Run configure and make scripts (if compression feature wanted):

./configure --with-zlib="/opt/local"
make

Otherwise (if compression feature not wanted):

./configure --without-zlib
make

(3) To install:

make install

You can define an alternative installation directory by specifying --prefix=/path/to/installation/dir to configure.

Install compilers, ZLIB and autoconf

NOTE: the Clang compiler on Mac (distributed through Xcode) does not support multithreading. A preliminary implementation of OpenMP for Clang has been made at "http://clang-omp.github.io" though has not been yet incorporated into the Clang mainline.
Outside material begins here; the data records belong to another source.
/-- A step keeps the Parameter Surface unless it is a step of the parameter port with a descriptor on it. -/
theorem StepsTo.parameterSurface {s t : State} (h : StepsTo s t) :
    t.parameterSurface = s.parameterSurface ∨ (s.nextTurn = .parameter ∧ s.paramPort ≠ []) := by
  cases h with
  | idle => exact .inl rfl
  | command _ _ legal run =>
    have kept := exec_parameterSurface (by rw [decodeCommand_port legal]; decide) run
    exact .inl ((retireCommand_parameterSurface _).trans kept)
  | illegalCommand => exact .inl (retireCommand_parameterSurface _)
  | parameter turn port | illegalParameter turn port => exact .inr ⟨turn, by simp [port]⟩
  | access => exact .inl (accessBlock_parameterSurface s _)
  | microOp _ _ legal run =>
    have kept := exec_parameterSurface (by rw [decodeMicroOp_port legal]; decide) run
    exact .inl kept

/-! ### The obligations -/

/-- Settles O31, by the three answers of the parameter decoder: the rows SETGAIN and SETDELAY, and an illegal descriptor. -/
theorem parameterPortNeverWaits : Obligations.ParameterPortNeverWaits := by
  intro s d rest turn port
  cases decoded : decode .parameter d with
  | error e => exact ⟨_, step_illegalParameter turn port ⟨e, decoded⟩, rfl, rfl⟩
  | ok i =>
    cases decode_ok_iff.1 decoded with
    | setgain => exact ⟨_, step_setgain turn port decoded, rfl, rfl⟩
    | setdelay => exact ⟨_, step_setdelay turn port decoded, rfl, rfl⟩

/-- Settles O32, by the inversion lemma of a step: every other case keeps the Parameter Surface. -/
theorem onlyTheParameterPortChangesParameters : Obligations.OnlyTheParameterPortChangesParameters := by
  intro s t run changed
  refine (step_cases run).parameterSurface.resolve_left fun kept => ?_
  obtain ⟨gain, delay, pstatus, port⟩ := parameterSurface_eq_iff.1 kept
  simp [gain, delay, pstatus, port] at changed

/-- Settles O30, by the meanings of SETGAIN and SETDELAY: a register write, and PSTATUS raised to OK. -/
theorem parameterWritesStoreThePattern : Obligations.ParameterWritesStoreThePattern := by
  intro s v
  constructor
  · rw [exec, execSetgain, State.writeGain, State.raiseParamStatus]
  · rw [exec, execSetdelay, State.writeDelay, State.raiseParamStatus]

end Sys2Proof.Machine
end

section
/-! Proofs of the statements that no one chapter of the spec holds: what a line of assembly gives (R66), the canonical form
of the memories, that steps go on while the host keeps its duties, who writes which register, the pattern of a NaN sample, and the
sanity statements on steps, reset, status words and the spec's own examples.
The lemmas stand first, in the order of the definitions they speak of; the settled obligations follow. -/

namespace Sys2Proof.Machine

/-! ### The mix (R82) -/

/-- A sum that is not a NaN is a sign and a magnitude up to infinity's. -/
theorem floatAdd_eq_some {f : FloatFormat} {a b r : Nat} (h : floatAdd f a b = some r) :
    ∃ neg, ∃ k ≤ infMagnitude f, r = signed f neg k := by
  unfold floatAdd at h
  split at h
  · cases h
  · cases h
  · cases h
  · obtain ⟨-, h⟩ := Option.ite_none_right_eq_some.1 h
    cases h; exact ⟨_, _, le_rfl, rfl⟩
  · cases h; exact ⟨_, _, le_rfl, rfl⟩
  · cases h; exact ⟨_, _, le_rfl, rfl⟩
  · dsimp only at h
    split at h
    · cases h; exact ⟨_, _, Nat.zero_le _, rfl⟩
    · cases h; exact ⟨_, _, roundMagnitude_le _ _ _ _, rfl⟩

theorem f32IsNaN_f32Add {a b v : F32} (h : f32Add a b = some v) : f32IsNaN v = false := by
  obtain ⟨r, sum, rfl⟩ := Option.map_eq_some_iff.1 h
  obtain ⟨neg, k, hk, rfl⟩ := floatAdd_eq_some sum
  rw [f32IsNaN, toNat_ofNat_signed32 neg hk]
  exact decide_eq_false (decodeFloat_signed_ne_nan binary32 neg hk)

/-- The mix ends with a sum, so what it answers is no NaN (R82). -/
theorem f32IsNaN_mixExact {dry g wet v : F32} (h : mixExact dry g wet = some v) : f32IsNaN v = false := by
  obtain ⟨p, -, sum⟩ := Option.bind_eq_some_iff.1 h
  exact f32IsNaN_f32Add sum

/-! ### Lines of assembly -/

/-- An integer literal fits its field (R66). -/
theorem isInt32_of_parseInt32 {cs : List Char} {n : Int} (h : parseInt32 cs = some n) : isInt32 n = true := by
  unfold parseInt32 at h
  dsimp only at h
  split at h
  · cases h
  · split at h
    · cases h
    · obtain ⟨fits, value⟩ := Option.ite_none_right_eq_some.1 h
      exact Option.some.inj value ▸ fits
The user may follow the steps outlined in the above link to install the version of Clang with multithreading support, though this version has not yet been tested with SortMeRNA. Otherwise, the user is recommended to install the original GCC compiler via MacPorts (contains full multithreading support).

Clang for Mac OS

Installing Xcode (free through the App Store) and Xcode command line tools will automatically install the latest version of Clang supported with Xcode.
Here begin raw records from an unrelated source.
-- ==== Sys2Proof/Machine/Dispatch.lean ====
section
/-! DEFINITION. One arm per row of the opcode table: every command has its meaning. -/

namespace Sys2Proof.Machine

/-- What a command does (R61 to R109). -/
def exec (i : Instr) (s : State) : Host.Outcome State Fault Refusal :=
  match i with
  | .create rd width => Sys2Proof.Machine.execCreate rd width s
  | .free rd => Sys2Proof.Machine.execFree rd s
  | .dup rd ra => Sys2Proof.Machine.execDup rd ra s
  | .rand rd => Sys2Proof.Machine.execRand rd s
  | .setsign rd signed => Sys2Proof.Machine.execSetsign rd signed s
  | .rdst ra => Sys2Proof.Machine.execRdst ra s
  | .rdw ra k => Sys2Proof.Machine.execRdw ra k s
  | .abs rd ra => Sys2Proof.Machine.execAbs rd ra s
  | .neg rd => Sys2Proof.Machine.execNeg rd s
  | .cmp ra rb => Sys2Proof.Machine.execCmp ra rb s
  | .cmpc ra k => Sys2Proof.Machine.execCmpc ra k s
  | .lsl rd n => Sys2Proof.Machine.execLsl rd n s
  | .lsr rd n => Sys2Proof.Machine.execLsr rd n s
  | .load rd ra pos => Sys2Proof.Machine.execLoad rd ra pos s
  | .loadc rd value pos bitcount => Sys2Proof.Machine.execLoadc rd value pos bitcount s
  | .extract ra rd pos => Sys2Proof.Machine.execExtract ra rd pos s
  | .add rd ra pos => Sys2Proof.Machine.execAdd rd ra pos s
  | .sub rd ra pos => Sys2Proof.Machine.execSub rd ra pos s
  | .mul rd ra rb => Sys2Proof.Machine.execMul rd ra rb s
  | .isqrt rd ra => Sys2Proof.Machine.execIsqrt rd ra s
  | .digits ds ra bpd => Sys2Proof.Machine.execDigits ds ra bpd s
  | .dread ds k => Sys2Proof.Machine.execDread ds k s
  | .estart ra rb rd mode => Sys2Proof.Machine.execEstart ra rb rd mode s
  | .estep => Sys2Proof.Machine.execEstep s
  | .erun ra rb rd mode => Sys2Proof.Machine.execErun ra rb rd mode s
  | .eget rd sel => Sys2Proof.Machine.execEget rd sel s
  | .rdcsr csr => Sys2Proof.Machine.execRdcsr csr s

end Sys2Proof.Machine
end

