/-! One command per family, its header written bit by bit: OP, RD, RA, RB, RSV, IMM8, IMM32 (R52). -/

theorem test_bits_registers : decodeWords [
    (0b000001#6 ++ 0b00001#5 ++ 0b00000#5 ++ 0b00000#5 ++ 0b000#3 ++
      0b00000000#8 ++ 0b00000000000000000000000000010100#32)] =
    some (.ok (.create 1 20)) := by decide

theorem test_bits_arithmetic : decodeWords [
    (0b001010#6 ++ 0b00000#5 ++ 0b00001#5 ++ 0b00010#5 ++ 0b000#3 ++
      0b00000000#8 ++ 0b00000000000000000000000000000000#32)] =
    some (.ok (.cmp 1 2)) := by decide

theorem test_bits_load_extract : decodeWords [
    (0b010000#6 ++ 0b00010#5 ++ 0b00001#5 ++ 0b00000#5 ++ 0b000#3 ++
      0b00000000#8 ++ 0b11111111111111111111111111111101#32)] =
    some (.ok (.extract 1 2 (-3))) := by decide

theorem test_bits_add_mul : decodeWords [
    (0b010011#6 ++ 0b00011#5 ++ 0b00001#5 ++ 0b00010#5 ++ 0b000#3 ++
      0b00000000#8 ++ 0b00000000000000000000000000000000#32)] =
    some (.ok (.mul 3 1 2)) := by decide

theorem test_bits_digit_streams : decodeWords [
    (0b011000#6 ++ 0b00011#5 ++ 0b00001#5 ++ 0b00000#5 ++ 0b000#3 ++
      0b00111111#8 ++ 0b00000000000000000000000000000000#32)] =
    some (.ok (.digits 3 1 63)) := by decide

theorem test_bits_engine : decodeWords [
    (0b100010#6 ++ 0b00101#5 ++ 0b00011#5 ++ 0b00100#5 ++ 0b000#3 ++
      0b00000001#8 ++ 0b00000000000000000000000000000000#32)] =
    some (.ok (.erun 3 4 5 .practical)) := by decide

theorem test_bits_system : decodeWords [
    (0b110000#6 ++ 0b00000#5 ++ 0b00000#5 ++ 0b00000#5 ++ 0b000#3 ++
      0b00000001#8 ++ 0b00000000000000000000000000000000#32)] =
    some (.ok (.rdcsr .esr)) := by decide

/-- A word short of its extension word, and a one-word command with a word too many, are no command (R51). -/
theorem test_decode_length :
    decodeWords [0x2C03000000000000] = none ∧ decodeWords [0x8400000000000000, 0] = none := by decide

/-- The opcode table's numbering: the header is bits 63..0, the extension word bits 127..64. -/
theorem test_decodeTableWord :
    decodeTableWord 64 0x0420000000000014 = some (.create 1 20) ∧
      decodeTableWord 128 (0x2A5 * 2 ^ 64 + 0x3C20000A00000000) = some (.loadc 1 0x2A5 0 10) ∧
      decodeTableWord 64 0x0000000000000000 = none := by decide

/-- A word placed where the next step takes it runs as the first command after reset: CREATE (R61), and LOADC into a
free slot (R76). -/
theorem test_withFetchWord :
    regAfter (step (State.reset.withFetchWord 64 0x0420000000000014)) 1 = some ⟨20, 0, false, false, false⟩ ∧
      lastResponse (step (State.reset.withFetchWord 128 (0x2A5 * 2 ^ 64 + 0x3C20000A00000000))) =
        some ⟨.fault, 0x01, 0⟩ := by decide +kernel

/-! ### One command: the vectors of part 2 and the rows of part 3 -/

/-- V1: `CREATE x1, 20`. -/
theorem test_v1_create :
    regAfter (send [0x0420000000000014]
      (place [])) 1 =
      some ⟨20, 0x0, false, false, false⟩ := by
  decide +kernel

/-- V4: `CREATE x1, 1048577`. -/
theorem test_v4_create_limit :
    faultAfter (send [0x0420000000100001]
      (place [])) = (some ⟨.fault, 0x08, 0⟩, 0x10801) := by
  decide +kernel

/-- V5: `FREE x1`. -/
theorem test_v5_free : regAfter (send [0x0820000000000000] (place [(1, ⟨8, 5, false, false, false⟩)])) 1 = none := by
  decide +kernel

/-- V6: `FREE x1`. -/
theorem test_v6_free_null :
    faultAfter (send [0x0820000000000000]
      (place [])) = (some ⟨.fault, 0x01, 0⟩, 0x20101) := by
  decide +kernel

/-- V7: `DUP x2, x1`. -/
theorem test_v7_dup :
    regAfter (send [0x0C41000000000000]
      (place [(1, ⟨8, 0xFE, true, true, false⟩)])) 2 =
      some ⟨8, 0xFE, true, true, false⟩ := by
  decide +kernel

/-- V8: `DUP x1, x1`. -/
theorem test_v8_dup_busy :
    faultAfter (send [0x0C21000000000000]
      (place [(1, ⟨8, 0x1, false, false, false⟩)])) = (some ⟨.fault, 0x06, 0⟩, 0x30601) := by
  decide +kernel

/-- V9: `RAND x1` with the draws 00000, 10000, 11000 (first bit to bit 0); the source's next bit stays. -/
theorem test_v9_rand : let a := send [0x1020000000000000] ({ place [(1, ⟨5, 0, true, false, false⟩)] with
      randomBits := [false, false, false, false, false, true, false, false, false, false, true, true, false, false,
        false, true] });
    regAfter a 1 = some ⟨5, 3, true, false, false⟩ ∧ (after a).map (·.randomBits) = some [true] := by
  decide +kernel

/-- V10: `RAND x1` in a signed 1-bit register: the single-bit rule does not apply. -/
theorem test_v10_rand_width1 : regAfter (send [0x1020000000000000] ({ place [(1, ⟨1, 0, true, false, false⟩)] with
    randomBits := [false, true] })) 1 = some ⟨1, 1, true, false, false⟩ := by
  decide +kernel

/-- V12: `SETSIGN x1, 1`. -/
theorem test_v12_setsign :
    regAfter (send [0x1420000100000000]
      (place [(1, ⟨8, 0x80, false, false, false⟩)])) 1 =
      some ⟨8, 0x80, true, false, false⟩ := by
  decide +kernel

/-- V13: `SETSIGN x1, 2`. -/
theorem test_v13_setsign_field :
    faultAfter (send [0x1420000200000000]
      (place [(1, ⟨8, 0x80, false, false, false⟩)])) = (some ⟨.fault, 0x11, 0⟩, 0x51101) := by
  decide +kernel

/-- V14: `RDST x2`. -/
theorem test_v14_rdst :
    lastResponse (send [0x1802000000000000]
      (place [(1, ⟨20, 0xC0000, true, false, false⟩), (2, ⟨4, 0x0, false, false, true⟩)])) =
      some ⟨.ok, 0, 0x400000004⟩ := by
  decide +kernel

/-- V16: `RDW x1, 1`. -/
theorem test_v16_rdw :
    lastResponse (send [0x1C01000000000001]
      (place [(1, ⟨100, 0x8000000000000000000001234, false, false, false⟩)])) =
      some ⟨.ok, 0, 0x800000000⟩ := by
  decide +kernel

/-- V17: `RDW x1, 2`. -/
theorem test_v17_rdw_beyond :
    lastResponse (send [0x1C01000000000002]
      (place [(1, ⟨100, 0x8000000000000000000001234, false, false, false⟩)])) =
      some ⟨.ok, 0, 0x0⟩ := by
  decide +kernel

/-- V19: `ABS x2, x1`. -/
theorem test_v19_abs :
    regAfter (send [0x2041000000000000]
      (place [(1, ⟨8, 0x80, true, true, false⟩)])) 2 =
      some ⟨8, 0x80, false, false, false⟩ := by
  decide +kernel

/-- V21: `NEG x1`. -/
theorem test_v21_neg :
    regAfter (send [0x2420000000000000]
      (place [(1, ⟨8, 0x80, true, false, false⟩)])) 1 =
      some ⟨8, 0x80, true, true, false⟩ := by
  decide +kernel

/-- V22: `NEG x1`. -/
theorem test_v22_neg_unsigned :
    faultAfter (send [0x2420000000000000]
      (place [(1, ⟨8, 0x5, false, false, false⟩)])) = (some ⟨.fault, 0x04, 0⟩, 0x90401) := by
  decide +kernel

/-- V23: `CMP x1, x2`. -/
theorem test_v23_cmp :
    lastResponse (send [0x2801100000000000]
      (place [(1, ⟨4, 0xF, true, false, false⟩), (2, ⟨4, 0xF, false, false, false⟩)])) =
      some ⟨.ok, 0, 0xFFFFFFFFFFFFFFFF⟩ := by
  decide +kernel

/-- V24: `CMP x1, x2`. -/
theorem test_v24_cmp_widths :
    lastResponse (send [0x2801100000000000]
      (place [(1, ⟨8, 0x7F, false, false, false⟩), (2, ⟨100, 0x7F, false, false, false⟩)])) =
      some ⟨.ok, 0, 0x0⟩ := by
  decide +kernel

/-- V26: `CMPC x1, -1`. -/
theorem test_v26_cmpc :
    lastResponse (send [0x2C01000000000000, 0xFFFFFFFFFFFFFFFF]
      (place [(1, ⟨4, 0xF, true, false, false⟩)])) =
      some ⟨.ok, 0, 0x0⟩ := by
  decide +kernel

/-- V28: `CMPC x1, 0x7FFFFFFFFFFFFFFF`. -/
theorem test_v28_cmpc_max :
    lastResponse (send [0x2C01000000000000, 0x7FFFFFFFFFFFFFFF]
      (place [(1, ⟨100, 0x100000000000000000000, false, false, false⟩)])) =
      some ⟨.ok, 0, 0x1⟩ := by
  decide +kernel

/-- V30: `LSL x1, 1`. -/
theorem test_v30_lsl :
    regAfter (send [0x3020000000000001]
      (place [(1, ⟨8, 0xC0, true, false, false⟩)])) 1 =
      some ⟨8, 0x80, true, false, false⟩ := by
  decide +kernel

/-- V32: `LSL x1, 5`. -/
theorem test_v32_lsl_overflow :
    regAfter (send [0x3020000000000005]
      (place [(1, ⟨8, 0xF, false, false, false⟩)])) 1 =
      some ⟨8, 0xE0, false, true, false⟩ := by
  decide +kernel

/-- V37: `LSR x1, 100`. -/
theorem test_v37_lsr_far :
    regAfter (send [0x3420000000000064]
      (place [(1, ⟨8, 0xFF, true, false, false⟩)])) 1 =
      some ⟨8, 0xFF, true, false, true⟩ := by
  decide +kernel

/-- V38: `LSR x1, 1`. -/
theorem test_v38_lsr :
    regAfter (send [0x3420000000000001]
      (place [(1, ⟨8, 0xFB, true, false, false⟩)])) 1 =
      some ⟨8, 0xFD, true, false, true⟩ := by
  decide +kernel

/-- V39: `LOAD x1, x2, 6`. -/
theorem test_v39_load :
    regAfter (send [0x3822000000000006]
      (place [(1, ⟨8, 0x0, false, false, false⟩), (2, ⟨4, 0xF, false, false, false⟩)])) 1 =
      some ⟨8, 0xC0, false, true, false⟩ := by
  decide +kernel

/-- V43: `LOAD x1, x2, 20`. -/
theorem test_v43_load_beyond :
    regAfter (send [0x3822000000000014]
      (place [(1, ⟨8, 0x11, false, false, false⟩), (2, ⟨4, 0xA, false, false, false⟩)])) 1 =
      some ⟨8, 0x11, false, true, false⟩ := by
  decide +kernel

/-- V47: `LOADC x1, 0xF, 4, 8`. -/
theorem test_v47_loadc :
    regAfter (send [0x3C20000800000004, 0x000000000000000F]
      (place [(1, ⟨8, 0x0, true, false, false⟩)])) 1 =
      some ⟨8, 0xF0, true, true, false⟩ := by
  decide +kernel

/-- V46: `LOADC x1, 1, 0, 65`. -/
theorem test_v46_loadc_bitcount :
    faultAfter (send [0x3C20004100000000, 0x0000000000000001]
      (place [(1, ⟨8, 0x0, false, false, false⟩)])) = (some ⟨.fault, 0x05, 0⟩, 0xF0501) := by
  decide +kernel

/-- V49: `EXTRACT x1, x2, -2`. -/
theorem test_v49_extract :
    regAfter (send [0x40410000FFFFFFFE]
      (place [(1, ⟨8, 0x96, true, false, false⟩), (2, ⟨6, 0x0, false, false, false⟩)])) 2 =
      some ⟨6, 0x18, false, false, false⟩ := by
  decide +kernel

/-- V52: `EXTRACT x1, x2, 100`. -/
theorem test_v52_extract_far :
    regAfter (send [0x4041000000000064]
      (place [(1, ⟨8, 0x96, true, false, false⟩), (2, ⟨3, 0x0, true, false, false⟩)])) 2 =
      some ⟨3, 0x7, true, false, false⟩ := by
  decide +kernel

/-- V57: `ADD x1, x2, 0`. -/
theorem test_v57_add :
    regAfter (send [0x4422000000000000]
      (place [(1, ⟨8, 0x7F, true, false, false⟩), (2, ⟨1, 0x1, false, false, false⟩)])) 1 =
      some ⟨8, 0x80, true, true, false⟩ := by
  decide +kernel

/-- V59: `ADD x1, x2, 40`. -/
theorem test_v59_add_far :
    regAfter (send [0x4422000000000028]
      (place [(1, ⟨8, 0x5, false, false, false⟩), (2, ⟨4, 0x1, false, false, false⟩)])) 1 =
      some ⟨8, 0x5, false, true, false⟩ := by
  decide +kernel

/-- V60: `SUB x1, x2, 1`. -/
theorem test_v60_sub :
    regAfter (send [0x4822000000000001]
      (place [(1, ⟨8, 0x5, false, false, false⟩), (2, ⟨4, 0x3, false, false, false⟩)])) 1 =
      some ⟨8, 0xFF, false, true, false⟩ := by
  decide +kernel

/-- V61: `SUB x1, x2, 0`. -/
theorem test_v61_sub_min :
    regAfter (send [0x4822000000000000]
      (place [(1, ⟨8, 0x80, true, false, false⟩), (2, ⟨4, 0x1, false, false, false⟩)])) 1 =
      some ⟨8, 0x7F, true, true, false⟩ := by
  decide +kernel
After installing Xcode, the Xcode command line tools may be installed via:

Xcode -> Preferences -> Downloads

Under "Components", click to install "Command Line Tools"

GCC and Zlib though MacPorts

Assuming you have MacPorts installed, type:

sudo port selfupdate
sudo port install gcc48
sudo port install zlib

After the installation, you should find the compiler installed in /opt/local/bin/gcc-mp-4.8 and /opt/local/bin/g++-mp-4.8 as well as Zlib in /opt/local/lib/libz.dylib and /opt/local/include/zlib.h .

autoconf

wget http://ftp.gnu.org/gnu/autoconf/autoconf-2.69.tar.gz
tar -zxvf autoconf-2.69.tar.gz
cd autoconf-2.69
./configure
make
make install

You can define an alternative installation directory by specifying --prefix=/path/to/installation/dir to configure (before calling make).

If installing in a directory other than those listed in $PATH, add the installation directory to $PATH:

export PATH=$PATH:/path/to/installation/dir

Tests

Usage tests can be run with the following command:

python ./tests/test_sortmerna.py
python ./tests/test_sortmerna_zlib.py

Make sure the data folder is in the same directory as test_sortmerna.py

Third-party libraries

Various features in SortMeRNA are dependent on third-party libraries, including:

  • ALP: computes statistical parameters for Gumbel distribution (K and Lambda)
  • CMPH: C Minimal Perfect Hashing Library
  • KSEQ: FASTA/FASTQ parser (including compressed files)
  • SSW: SIMD Smith-Waterman C/C++ Library

Wrappers and Packages

Galaxy

Thanks to Björn Grüning and Nicola Soranzo, an up-to-date Galaxy wrapper exists for SortMeRNA. Please visit Björn's github page for installation.

Debian

Thanks to the Debian Med team, SortMeRNA 2.0 is now a package in Debian. Thanks to Andreas Tille for the sortmerna and indexdb_rna man pages (version 2.0). These have been updated for 2.1 in the master repository.

GNU Guix

Thanks to Ben Woodcroft for adding SortMeRNA 2.1 to GNU Guix, find the package here.

QIIME

SortMeRNA 2.0 can be used in QIIME's pick_closed_reference_otus.py, pick_open_reference_otus.py and assign_taxonomy.py scripts.

Note: At the moment, only 2.0 is compatible with QIIME.

Taxonomies

The folder rRNA_databases/silva_ids_acc_tax.tar.gz contains SILVA taxonomy strings (extracted from XML file generated by ARB) for each of the reference sequences in the representative databases. The format of the files is three tab-separated columns, the first being the reference sequence ID, the second being the accession number and the final column is the taxonomy.

Citation

If you use SortMeRNA, please cite: Kopylova E., Noé L. and Touzet H., "SortMeRNA: Fast and accurate filtering of ribosomal RNAs in metatranscriptomic data", Bioinformatics (2012), doi: 10.1093/bioinformatics/bts611.

Contributors

See AUTHORS for a list of contributors to this project.